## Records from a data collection
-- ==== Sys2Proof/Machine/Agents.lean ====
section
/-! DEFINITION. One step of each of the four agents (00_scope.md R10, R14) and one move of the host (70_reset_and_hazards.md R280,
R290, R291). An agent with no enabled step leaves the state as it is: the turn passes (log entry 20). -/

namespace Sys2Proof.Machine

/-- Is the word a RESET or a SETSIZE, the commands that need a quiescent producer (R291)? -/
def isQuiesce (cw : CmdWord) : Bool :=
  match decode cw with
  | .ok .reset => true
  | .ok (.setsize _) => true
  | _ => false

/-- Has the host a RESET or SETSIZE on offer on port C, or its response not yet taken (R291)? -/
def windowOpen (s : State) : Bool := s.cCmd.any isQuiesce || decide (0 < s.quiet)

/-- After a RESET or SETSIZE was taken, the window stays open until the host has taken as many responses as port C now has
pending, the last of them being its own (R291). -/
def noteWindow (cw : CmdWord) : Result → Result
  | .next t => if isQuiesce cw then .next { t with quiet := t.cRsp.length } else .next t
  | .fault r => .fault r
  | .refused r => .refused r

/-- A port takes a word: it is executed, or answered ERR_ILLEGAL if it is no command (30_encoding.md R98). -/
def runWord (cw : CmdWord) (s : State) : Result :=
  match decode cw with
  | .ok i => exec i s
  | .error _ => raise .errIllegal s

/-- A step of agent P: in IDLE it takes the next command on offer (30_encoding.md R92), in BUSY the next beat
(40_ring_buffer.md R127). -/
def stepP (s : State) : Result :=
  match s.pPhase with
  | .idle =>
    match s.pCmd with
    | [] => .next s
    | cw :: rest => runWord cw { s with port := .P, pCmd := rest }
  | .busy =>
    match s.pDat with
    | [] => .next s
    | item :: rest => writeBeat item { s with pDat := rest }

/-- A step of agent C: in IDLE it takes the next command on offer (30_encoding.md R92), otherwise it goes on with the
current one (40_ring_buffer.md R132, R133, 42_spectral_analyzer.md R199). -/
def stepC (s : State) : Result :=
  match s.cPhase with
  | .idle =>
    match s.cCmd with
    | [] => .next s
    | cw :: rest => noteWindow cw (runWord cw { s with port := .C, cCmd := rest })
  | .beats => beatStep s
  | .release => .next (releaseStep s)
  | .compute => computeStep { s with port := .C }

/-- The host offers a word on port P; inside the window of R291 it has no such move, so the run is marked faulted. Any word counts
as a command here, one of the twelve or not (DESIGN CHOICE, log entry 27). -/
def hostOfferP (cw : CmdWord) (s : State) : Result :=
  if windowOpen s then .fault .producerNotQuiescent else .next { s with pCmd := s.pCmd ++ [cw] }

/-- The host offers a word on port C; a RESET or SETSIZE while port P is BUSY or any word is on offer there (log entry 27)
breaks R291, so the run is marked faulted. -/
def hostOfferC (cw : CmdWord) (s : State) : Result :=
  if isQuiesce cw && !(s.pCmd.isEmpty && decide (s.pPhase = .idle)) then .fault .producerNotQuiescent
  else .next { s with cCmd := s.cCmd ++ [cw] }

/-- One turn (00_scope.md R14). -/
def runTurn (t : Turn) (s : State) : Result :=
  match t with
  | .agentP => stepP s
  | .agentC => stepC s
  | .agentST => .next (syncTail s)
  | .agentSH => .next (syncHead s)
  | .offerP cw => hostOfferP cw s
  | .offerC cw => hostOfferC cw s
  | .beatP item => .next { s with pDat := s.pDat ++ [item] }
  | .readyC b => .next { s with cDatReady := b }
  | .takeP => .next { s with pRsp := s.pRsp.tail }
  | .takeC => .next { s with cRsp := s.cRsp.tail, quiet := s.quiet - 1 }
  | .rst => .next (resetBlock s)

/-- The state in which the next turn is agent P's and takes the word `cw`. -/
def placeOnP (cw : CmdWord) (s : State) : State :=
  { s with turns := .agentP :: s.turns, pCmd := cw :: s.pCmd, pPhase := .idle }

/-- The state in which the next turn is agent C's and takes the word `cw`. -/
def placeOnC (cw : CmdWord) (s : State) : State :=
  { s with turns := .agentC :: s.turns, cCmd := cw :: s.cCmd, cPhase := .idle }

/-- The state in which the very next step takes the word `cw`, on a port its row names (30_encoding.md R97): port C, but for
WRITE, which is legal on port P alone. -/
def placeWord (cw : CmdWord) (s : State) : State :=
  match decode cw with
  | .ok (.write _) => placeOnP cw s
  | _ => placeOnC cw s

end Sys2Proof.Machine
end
--
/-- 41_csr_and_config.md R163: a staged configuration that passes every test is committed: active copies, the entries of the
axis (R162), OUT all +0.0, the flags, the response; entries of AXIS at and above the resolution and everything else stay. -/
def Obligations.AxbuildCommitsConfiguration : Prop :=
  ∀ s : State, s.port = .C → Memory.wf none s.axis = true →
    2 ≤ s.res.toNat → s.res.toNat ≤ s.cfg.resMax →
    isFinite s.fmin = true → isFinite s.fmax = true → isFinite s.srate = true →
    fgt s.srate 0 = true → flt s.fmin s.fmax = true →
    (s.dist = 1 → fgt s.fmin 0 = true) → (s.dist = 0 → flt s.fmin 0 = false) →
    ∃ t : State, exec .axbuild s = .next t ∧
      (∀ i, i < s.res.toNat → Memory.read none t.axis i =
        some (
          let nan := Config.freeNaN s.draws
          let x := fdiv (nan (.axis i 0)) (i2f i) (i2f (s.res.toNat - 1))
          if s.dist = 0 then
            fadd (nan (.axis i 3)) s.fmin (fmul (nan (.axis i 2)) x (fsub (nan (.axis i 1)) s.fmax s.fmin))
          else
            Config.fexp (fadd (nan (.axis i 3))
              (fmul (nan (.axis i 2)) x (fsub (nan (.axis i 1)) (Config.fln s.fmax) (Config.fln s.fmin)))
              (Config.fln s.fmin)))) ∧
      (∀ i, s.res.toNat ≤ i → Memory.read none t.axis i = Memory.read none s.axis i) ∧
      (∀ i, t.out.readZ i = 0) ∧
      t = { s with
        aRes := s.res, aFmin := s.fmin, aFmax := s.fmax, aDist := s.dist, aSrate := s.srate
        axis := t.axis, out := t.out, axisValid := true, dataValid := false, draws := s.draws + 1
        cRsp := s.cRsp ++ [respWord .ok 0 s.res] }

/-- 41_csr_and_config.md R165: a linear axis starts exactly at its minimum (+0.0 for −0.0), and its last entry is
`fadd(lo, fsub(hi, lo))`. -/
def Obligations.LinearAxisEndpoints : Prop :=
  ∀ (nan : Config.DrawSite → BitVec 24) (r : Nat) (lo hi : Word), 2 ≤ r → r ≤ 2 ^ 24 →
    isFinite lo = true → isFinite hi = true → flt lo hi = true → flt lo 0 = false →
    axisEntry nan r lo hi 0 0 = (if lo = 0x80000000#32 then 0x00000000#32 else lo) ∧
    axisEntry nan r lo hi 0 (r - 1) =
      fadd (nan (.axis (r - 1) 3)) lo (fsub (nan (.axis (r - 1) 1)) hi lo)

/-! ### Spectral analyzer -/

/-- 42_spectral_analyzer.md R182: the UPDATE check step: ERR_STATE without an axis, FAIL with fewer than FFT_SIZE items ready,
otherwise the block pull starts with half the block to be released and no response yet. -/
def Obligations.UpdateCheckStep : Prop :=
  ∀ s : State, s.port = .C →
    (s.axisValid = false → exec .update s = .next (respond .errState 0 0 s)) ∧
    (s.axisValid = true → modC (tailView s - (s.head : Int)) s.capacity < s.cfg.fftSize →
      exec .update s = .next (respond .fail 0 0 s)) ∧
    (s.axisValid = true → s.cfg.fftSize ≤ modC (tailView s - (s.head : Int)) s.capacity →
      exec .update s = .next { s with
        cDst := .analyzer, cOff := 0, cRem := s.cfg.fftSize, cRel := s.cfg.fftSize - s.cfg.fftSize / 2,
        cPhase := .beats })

## What the exercise asks
Could you set down, exactly as written, the lines above between the one holding "(s.axisValid = true → s.cfg.fftSize" and the one holding "cPhase := .beats", inclusive, and nothing more?

## Expected answer
    (s.axisValid = true → s.cfg.fftSize ≤ modC (tailView s - (s.head : Int)) s.capacity →
      exec .update s = .next { s with
        cDst := .analyzer, cOff := 0, cRem := s.cfg.fftSize, cRel := s.cfg.fftSize - s.cfg.fftSize / 2,
        cPhase := .beats })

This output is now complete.